# Win 7 on MacBook Pro without boot camp



## joedoro (Nov 19, 2011)

Just a FYI - 

Have a 3 year old MBP with the Intel duo core 2.4GHz with 2 meg ( will be upgrading to 4meg)

couldn't resize my Win 7 partition (Camptune didn't work after I had upgraded to Win 7 from XP) so just decided to put Win 7 by itself on without boot camp since I am no longer using OSX.

Just popped in my Win 7 disc, booted from the disc, deleted all of the partitions when that screen came up and it installed with no problems. 

Then inserted the Lion disc and ran setup to install all the drivers.

Uninstalled Boot Camp (don't think it was needed) and evrything runs well.


----------



## sinclair_tm (Mar 11, 2005)

Boot Camp is needed, what do you think actually controls the Mac hardware? The drivers do run it, but Boot Camp is the GUI for the hardware options.


----------



## joedoro (Nov 19, 2011)

Maybe it's more correct to say that I installed Win7 without bootcamp assistant and in the process deleted OSX. And then used the Mac disc to install the drivers.

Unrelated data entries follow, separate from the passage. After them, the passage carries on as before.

-- ==== Sys2Proof/Safety.lean ====
section
/-! DEFINITION. The terms the statements use: which parts of the state a command touches, what the answer of a command
leaves in the mailboxes, and what a safe run keeps. -/

namespace Sys2Proof.Machine

open Sys2Proof

/-! ## Parts of the state -/

/-- The parts of the state. -/
inductive Part where
  | clock | ptp | servo | lh | tide | table | tsin | tsout | tap | ana | lanes | model | sound | therm | safety | net | ten | fab | mbox | can | store | recorder | sec | power | held | out | fresh | pending
  deriving DecidableEq, Repr

/-- A part is the same in two states. -/
def Part.same : Part → State → State → Prop
  | .clock, s, t => t.clock = s.clock
  | .ptp, s, t => t.ptp = s.ptp
  | .servo, s, t => t.servo = s.servo
  | .lh, s, t => t.lh = s.lh
  | .tide, s, t => t.tide = s.tide
  | .table, s, t => t.table = s.table
  | .tsin, s, t => t.tsin = s.tsin
  | .tsout, s, t => t.tsout = s.tsout
  | .tap, s, t => t.tap = s.tap
  | .ana, s, t => t.ana = s.ana
  | .lanes, s, t => t.lanes = s.lanes
  | .model, s, t => t.model = s.model
  | .sound, s, t => t.sound = s.sound
  | .therm, s, t => t.therm = s.therm
  | .safety, s, t => t.safety = s.safety
  | .net, s, t => t.net = s.net
  | .ten, s, t => t.ten = s.ten
  | .fab, s, t => t.fab = s.fab
  | .mbox, s, t => t.mbox = s.mbox
  | .can, s, t => t.can = s.can
  | .store, s, t => t.store = s.store
  | .recorder, s, t => t.recorder = s.recorder
  | .sec, s, t => t.sec = s.sec
  | .power, s, t => t.power = s.power
  | .held, s, t => t.held = s.held
  | .out, s, t => t.out = s.out
  | .fresh, s, t => t.fresh = s.fresh
  | .pending, s, t => t.pending = s.pending

/-- Nothing but the parts listed differs between two states. -/
def Changes (ps : List Part) (s t : State) : Prop := ∀ p : Part, p ∉ ps → p.same s t
/-- Nothing but the clock, the interrupt bits of the mailboxes and the parts listed differs between two states. -/
def Moves (ps : List Part) (s t : State) : Prop := Changes (.clock :: .mbox :: ps) s t
/-- The state whose values a STATUS reply gives: in BEACHED that of step 6 (06 R199). -/
abbrev State.seen (s : State) : State := if s.power.state == .beached then s.atStep6 else s
/-- Of the objects of one kind only object `k` differs, and nothing outside the parts listed. -/
def Only {α : Type} (f : State → Nat → α) (k : Nat) (ps : List Part) (s t : State) : Prop :=
  (∀ j, j ≠ k → f t j = f s j) ∧ Changes ps s t
/-- The clock of a state once it has come to the time that an event carries. -/
abbrev State.nowAt (s : State) (t : Nat) : Nat := (s.atTime t).now

/-! ## The answer of a command (14 R398, R402, R404, R413, R418) -/

/-- The parts that an answer touches, by the path it goes out on: the response ring of a PCIe mailbox, or the streams of
the estate network. -/
def envelopeParts : Path → List Part
  | .service => [.mbox]
  | .pcie => [.mbox, .fab]
  | .garzet => [.mbox, .net, .ten, .sound, .out]

/-- A command that a mailbox takes now: nothing closes it or refuses it before its own checks, and no reset of the
mailbox waits (14 R399, R403, R406, R416). -/
abbrev Taken (s : State) (src : Source) (code : Nat) : Prop :=
  Served s src code ∧ (s.box src.path src.box).resetPending = false

/-- The newest response in `u` is the answer of that command, with its status and payload; the responses before it are
those of `s`. -/
def Replied (s u : State) (src : Source) (code status : Nat) (payload : List Field) : Prop :=
  u.mbox.responses = s.mbox.responses ++
    [{ path := src.path, box := src.box, tag := src.tag, command := code, status := status, doneAt := s.now
       payload := payload, corr := src.corr }]

/-- `u` is `z` but for what handing a response over touches: the mailboxes and their counts, and, by its path, the response
ring of the mailbox, or the outgoing streams and the requests that the module has open. -/
structure Envelope (src : Source) (z u : State) : Prop where
  rest : Changes (envelopeParts src.path) z u
  mbox : u.mbox = { z.mbox with
    boxes := u.mbox.boxes, counts := u.mbox.counts, responses := u.mbox.responses, msix := u.mbox.msix
    noticePending := u.mbox.noticePending, intStatus := u.mbox.intStatus }
  fab : u.fab = { z.fab with queues := u.fab.queues, lpddr := u.fab.lpddr }
  queues : ∀ q, q ≠ 17 + 2 * src.box → u.queue q = z.queue q
  net : u.net = { z.net with
    streamsTx := u.net.streamsTx, requests := u.net.requests, resent := u.net.resent, inboxFns := u.net.inboxFns }
  sound : u.sound = { z.sound with roster := { z.sound.roster with lanes := u.sound.roster.lanes } }
  ten : u.ten = { z.ten with slots := u.ten.slots }
  slots : ∀ k, u.slot k = { z.slot k with replies := (u.slot k).replies }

I now have a single hard disc partition of 186GB which is what the hard disk is with just windows on it.

From what I understand bootcamp assistant just creates the partition for windows and install the hardware drivers that apple wrote for their specific hardware to work with windows. And then allows one to adjust things such as how the keyboard options work, which OS to launch on startup, etc. Since I use the MPB basically as a desktop replacement connected to an external monitor and keyboard and mouse I really didn't need it so I just uninstalled it.

Right now when I start my MBP and hold the option button the screen that would normally come up when I ran Win7 under bootcamp so I could select OSX or Windows shows just Windows. When I start my wife's MB that never had windows installed on it and hold the option button I get the same screen but OSX and Recovery HD are the 2 options. So what that means to me is that when you startup, at the most basic level you have a choice as to which partition to use to boot the system. Once you choose, the machine operates the OS as if it were the only one on it. Of course the drivers are necessary for interaction of the hardware and OS but the only thing special about the Apple drivers is that they were written by apple. For example, I've upgraded the nVidia drivers from nVidia and they work fine.

Now I understand from other searching that I might have trouble running some old programs in XP mode since that function has to be turned on in the BIOS and from what I understand you can't access the BIOS on a Mac. But since I had never used that it doesn't matter.

Everything is working fine and in fact have upgraded my memory and in the process it was discovered that I had one of those faulty logic boards and it was replaced free by the Apple service center I went to. 

They then ran all of the hardware dignostics they normally run without OSX being on my machine.

So the point of this experiment was to see if indeed one could run Win7 on a MBP without having OSX on it and the answer is "yes."


----------



## ozziesironman (Jun 30, 2010)

sorry, maybe its so early i missed something, but is there a reason to run ONLY windows on a MacBook? kind of an expensive Dell....


----------



## joedoro (Nov 19, 2011)

Not too early  Agree that's why I just bought a faster i7 Dell Desktop with double the meomory and fater videocard with a triple 22in monitor setup for nearly a grand less than a 27" iMac. The Mac tax is just getting too high for me.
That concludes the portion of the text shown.